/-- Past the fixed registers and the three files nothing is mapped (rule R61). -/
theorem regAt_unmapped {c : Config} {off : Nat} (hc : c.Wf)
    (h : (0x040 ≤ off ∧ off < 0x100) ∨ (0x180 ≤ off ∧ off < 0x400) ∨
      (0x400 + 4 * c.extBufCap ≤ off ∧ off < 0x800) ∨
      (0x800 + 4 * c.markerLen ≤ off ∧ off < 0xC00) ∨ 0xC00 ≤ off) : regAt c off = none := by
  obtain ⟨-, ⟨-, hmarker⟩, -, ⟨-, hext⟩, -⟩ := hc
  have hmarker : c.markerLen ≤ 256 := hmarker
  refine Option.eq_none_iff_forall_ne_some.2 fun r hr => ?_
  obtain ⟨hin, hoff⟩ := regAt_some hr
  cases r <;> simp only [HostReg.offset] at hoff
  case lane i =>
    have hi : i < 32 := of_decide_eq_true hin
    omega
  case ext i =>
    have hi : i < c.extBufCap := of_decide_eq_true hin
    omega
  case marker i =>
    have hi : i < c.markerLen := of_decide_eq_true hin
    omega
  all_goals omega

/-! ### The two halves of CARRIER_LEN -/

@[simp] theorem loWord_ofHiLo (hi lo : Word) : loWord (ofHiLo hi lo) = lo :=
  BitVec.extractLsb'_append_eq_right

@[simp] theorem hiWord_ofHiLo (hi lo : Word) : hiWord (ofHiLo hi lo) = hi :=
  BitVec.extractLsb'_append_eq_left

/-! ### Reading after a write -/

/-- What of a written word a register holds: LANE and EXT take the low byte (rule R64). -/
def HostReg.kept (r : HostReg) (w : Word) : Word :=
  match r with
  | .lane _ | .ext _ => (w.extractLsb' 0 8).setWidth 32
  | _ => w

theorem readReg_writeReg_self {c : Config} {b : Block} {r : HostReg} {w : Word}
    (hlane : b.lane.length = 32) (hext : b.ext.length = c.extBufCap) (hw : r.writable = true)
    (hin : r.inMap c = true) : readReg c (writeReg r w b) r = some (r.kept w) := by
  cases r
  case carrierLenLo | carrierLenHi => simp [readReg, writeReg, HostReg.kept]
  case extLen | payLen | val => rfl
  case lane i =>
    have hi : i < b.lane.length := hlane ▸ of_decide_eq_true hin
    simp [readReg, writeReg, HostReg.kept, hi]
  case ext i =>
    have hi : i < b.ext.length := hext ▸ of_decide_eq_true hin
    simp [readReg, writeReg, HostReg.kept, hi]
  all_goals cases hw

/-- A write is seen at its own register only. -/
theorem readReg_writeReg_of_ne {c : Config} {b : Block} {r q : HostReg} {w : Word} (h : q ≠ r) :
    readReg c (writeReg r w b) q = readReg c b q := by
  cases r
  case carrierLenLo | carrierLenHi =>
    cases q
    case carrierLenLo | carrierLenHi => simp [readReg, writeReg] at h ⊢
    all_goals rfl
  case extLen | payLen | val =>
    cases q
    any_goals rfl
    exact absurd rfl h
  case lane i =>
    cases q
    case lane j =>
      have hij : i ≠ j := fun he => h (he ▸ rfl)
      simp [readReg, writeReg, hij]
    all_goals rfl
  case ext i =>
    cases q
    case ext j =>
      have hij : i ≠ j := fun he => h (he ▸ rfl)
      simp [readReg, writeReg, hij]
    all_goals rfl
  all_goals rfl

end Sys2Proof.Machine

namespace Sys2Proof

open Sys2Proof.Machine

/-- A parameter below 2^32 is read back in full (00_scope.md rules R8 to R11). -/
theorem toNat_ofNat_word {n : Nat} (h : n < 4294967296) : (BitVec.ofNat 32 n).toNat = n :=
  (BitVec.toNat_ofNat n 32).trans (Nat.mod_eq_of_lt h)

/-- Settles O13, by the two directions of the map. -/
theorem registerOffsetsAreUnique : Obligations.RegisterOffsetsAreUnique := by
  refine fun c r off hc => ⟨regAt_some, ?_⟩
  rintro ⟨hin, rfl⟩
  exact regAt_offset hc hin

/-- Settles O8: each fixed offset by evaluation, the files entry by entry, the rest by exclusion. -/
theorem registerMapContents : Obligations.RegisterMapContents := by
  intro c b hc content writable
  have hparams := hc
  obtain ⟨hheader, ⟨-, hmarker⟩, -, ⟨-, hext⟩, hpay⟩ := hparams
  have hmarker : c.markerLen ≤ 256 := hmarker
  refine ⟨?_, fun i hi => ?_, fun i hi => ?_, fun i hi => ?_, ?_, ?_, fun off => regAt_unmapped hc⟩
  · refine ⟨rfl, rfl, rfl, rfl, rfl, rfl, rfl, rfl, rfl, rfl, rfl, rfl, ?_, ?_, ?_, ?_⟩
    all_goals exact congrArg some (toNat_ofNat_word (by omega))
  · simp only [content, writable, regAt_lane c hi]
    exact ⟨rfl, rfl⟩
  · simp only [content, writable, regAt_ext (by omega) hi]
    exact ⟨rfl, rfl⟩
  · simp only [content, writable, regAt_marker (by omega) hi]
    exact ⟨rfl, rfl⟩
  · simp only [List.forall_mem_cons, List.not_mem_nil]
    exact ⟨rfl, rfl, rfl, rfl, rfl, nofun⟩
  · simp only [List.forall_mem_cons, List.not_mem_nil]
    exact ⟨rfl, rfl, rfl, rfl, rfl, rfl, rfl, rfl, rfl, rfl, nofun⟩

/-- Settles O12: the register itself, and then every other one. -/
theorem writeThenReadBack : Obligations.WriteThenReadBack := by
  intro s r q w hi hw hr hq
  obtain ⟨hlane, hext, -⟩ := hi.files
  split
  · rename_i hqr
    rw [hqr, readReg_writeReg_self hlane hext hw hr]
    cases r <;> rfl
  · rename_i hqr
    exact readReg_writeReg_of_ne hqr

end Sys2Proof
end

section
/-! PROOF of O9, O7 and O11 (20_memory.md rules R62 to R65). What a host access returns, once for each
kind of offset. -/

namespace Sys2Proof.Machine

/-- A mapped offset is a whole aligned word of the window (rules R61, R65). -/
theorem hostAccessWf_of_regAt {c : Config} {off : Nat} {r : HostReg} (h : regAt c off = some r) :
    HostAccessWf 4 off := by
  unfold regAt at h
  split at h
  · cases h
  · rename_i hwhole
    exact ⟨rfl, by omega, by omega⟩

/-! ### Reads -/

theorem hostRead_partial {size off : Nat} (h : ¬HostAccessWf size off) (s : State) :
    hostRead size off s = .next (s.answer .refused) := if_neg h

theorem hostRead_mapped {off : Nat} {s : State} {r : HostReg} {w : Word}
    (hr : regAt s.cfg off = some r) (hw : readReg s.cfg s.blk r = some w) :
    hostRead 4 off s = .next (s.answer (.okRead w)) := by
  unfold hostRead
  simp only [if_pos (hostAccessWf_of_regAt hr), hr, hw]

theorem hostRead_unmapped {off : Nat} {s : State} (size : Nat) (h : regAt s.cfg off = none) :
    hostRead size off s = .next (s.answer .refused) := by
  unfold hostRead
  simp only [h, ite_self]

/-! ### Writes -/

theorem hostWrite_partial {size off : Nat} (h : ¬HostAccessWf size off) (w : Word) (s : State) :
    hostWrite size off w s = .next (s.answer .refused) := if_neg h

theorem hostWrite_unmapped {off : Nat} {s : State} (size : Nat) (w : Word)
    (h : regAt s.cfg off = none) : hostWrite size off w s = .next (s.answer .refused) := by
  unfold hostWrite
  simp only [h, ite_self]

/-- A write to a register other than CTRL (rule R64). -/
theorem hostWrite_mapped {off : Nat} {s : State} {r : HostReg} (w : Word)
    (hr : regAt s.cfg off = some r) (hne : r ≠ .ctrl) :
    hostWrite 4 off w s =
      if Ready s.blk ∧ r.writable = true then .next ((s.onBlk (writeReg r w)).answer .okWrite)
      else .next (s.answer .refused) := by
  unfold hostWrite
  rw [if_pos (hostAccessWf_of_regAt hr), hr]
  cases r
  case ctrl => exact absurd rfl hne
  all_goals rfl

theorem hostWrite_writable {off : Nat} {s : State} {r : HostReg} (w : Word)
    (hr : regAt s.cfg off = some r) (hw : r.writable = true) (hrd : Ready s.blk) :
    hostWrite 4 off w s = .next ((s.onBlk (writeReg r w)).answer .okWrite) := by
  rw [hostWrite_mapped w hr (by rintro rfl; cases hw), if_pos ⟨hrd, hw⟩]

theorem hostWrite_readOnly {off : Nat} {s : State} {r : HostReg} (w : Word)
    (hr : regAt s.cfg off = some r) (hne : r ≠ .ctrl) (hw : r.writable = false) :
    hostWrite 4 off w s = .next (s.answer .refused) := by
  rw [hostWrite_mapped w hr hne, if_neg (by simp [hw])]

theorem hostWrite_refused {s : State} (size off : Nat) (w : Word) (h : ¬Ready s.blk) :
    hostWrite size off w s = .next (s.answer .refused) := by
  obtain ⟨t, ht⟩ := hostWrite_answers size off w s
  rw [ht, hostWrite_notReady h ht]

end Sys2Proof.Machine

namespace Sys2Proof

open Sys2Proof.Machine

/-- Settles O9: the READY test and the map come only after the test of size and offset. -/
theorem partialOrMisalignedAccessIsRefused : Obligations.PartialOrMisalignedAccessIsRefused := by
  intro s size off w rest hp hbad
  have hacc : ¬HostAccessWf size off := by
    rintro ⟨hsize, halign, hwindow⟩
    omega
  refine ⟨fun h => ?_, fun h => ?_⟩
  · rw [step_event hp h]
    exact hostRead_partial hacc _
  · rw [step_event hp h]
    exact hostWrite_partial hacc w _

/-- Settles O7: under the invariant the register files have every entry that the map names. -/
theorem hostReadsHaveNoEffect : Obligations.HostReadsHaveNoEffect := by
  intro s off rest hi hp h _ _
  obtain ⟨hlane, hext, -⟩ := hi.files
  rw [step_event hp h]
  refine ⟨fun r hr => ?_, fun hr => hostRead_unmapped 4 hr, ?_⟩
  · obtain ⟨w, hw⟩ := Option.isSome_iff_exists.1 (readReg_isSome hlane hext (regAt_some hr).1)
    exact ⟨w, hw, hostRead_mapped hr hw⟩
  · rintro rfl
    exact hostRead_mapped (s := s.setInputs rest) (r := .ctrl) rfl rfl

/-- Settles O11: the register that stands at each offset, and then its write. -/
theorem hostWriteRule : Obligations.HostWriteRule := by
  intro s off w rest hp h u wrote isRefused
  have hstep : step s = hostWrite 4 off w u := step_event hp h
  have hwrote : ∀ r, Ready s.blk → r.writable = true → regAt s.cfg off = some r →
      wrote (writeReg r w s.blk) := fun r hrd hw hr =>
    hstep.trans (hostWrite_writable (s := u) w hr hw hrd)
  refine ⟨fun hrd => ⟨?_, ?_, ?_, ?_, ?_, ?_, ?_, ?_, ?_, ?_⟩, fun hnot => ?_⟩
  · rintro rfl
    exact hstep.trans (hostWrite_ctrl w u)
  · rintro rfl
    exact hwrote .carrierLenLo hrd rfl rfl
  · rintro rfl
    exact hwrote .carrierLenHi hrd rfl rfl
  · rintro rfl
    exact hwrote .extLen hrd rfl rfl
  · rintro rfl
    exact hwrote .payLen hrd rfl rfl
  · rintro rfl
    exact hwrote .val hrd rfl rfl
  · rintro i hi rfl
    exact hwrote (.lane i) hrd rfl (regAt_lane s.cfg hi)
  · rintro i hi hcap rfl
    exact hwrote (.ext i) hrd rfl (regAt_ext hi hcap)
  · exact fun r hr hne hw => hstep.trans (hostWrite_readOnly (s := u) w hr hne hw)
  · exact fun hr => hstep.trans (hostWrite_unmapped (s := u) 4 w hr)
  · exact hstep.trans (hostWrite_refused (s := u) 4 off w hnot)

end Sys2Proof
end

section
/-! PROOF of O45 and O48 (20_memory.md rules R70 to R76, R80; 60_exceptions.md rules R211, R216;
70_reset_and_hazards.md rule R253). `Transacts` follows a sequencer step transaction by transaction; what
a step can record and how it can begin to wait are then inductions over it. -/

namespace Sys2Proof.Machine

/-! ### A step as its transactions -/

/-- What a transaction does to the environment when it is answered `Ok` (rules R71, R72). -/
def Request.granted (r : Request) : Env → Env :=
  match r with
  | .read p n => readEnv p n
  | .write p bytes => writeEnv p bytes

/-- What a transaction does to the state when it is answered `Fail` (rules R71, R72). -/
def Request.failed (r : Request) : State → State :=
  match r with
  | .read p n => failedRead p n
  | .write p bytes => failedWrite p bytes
================================
#### [Problem to solve]
Write out exactly those lines of the records above that lie from the one with "70_reset_and_hazards.md rule R253)." through the last line, including both.

#### [Task result]
70_reset_and_hazards.md rule R253). `Transacts` follows a sequencer step transaction by transaction; what
a step can record and how it can begin to wait are then inductions over it. -/

namespace Sys2Proof.Machine

/-! ### A step as its transactions -/

/-- What a transaction does to the environment when it is answered `Ok` (rules R71, R72). -/
def Request.granted (r : Request) : Env → Env :=
  match r with
  | .read p n => readEnv p n
  | .write p bytes => writeEnv p bytes

/-- What a transaction does to the state when it is answered `Fail` (rules R71, R72). -/
def Request.failed (r : Request) : State → State :=
  match r with
  | .read p n => failedRead p n
  | .write p bytes => failedWrite p bytes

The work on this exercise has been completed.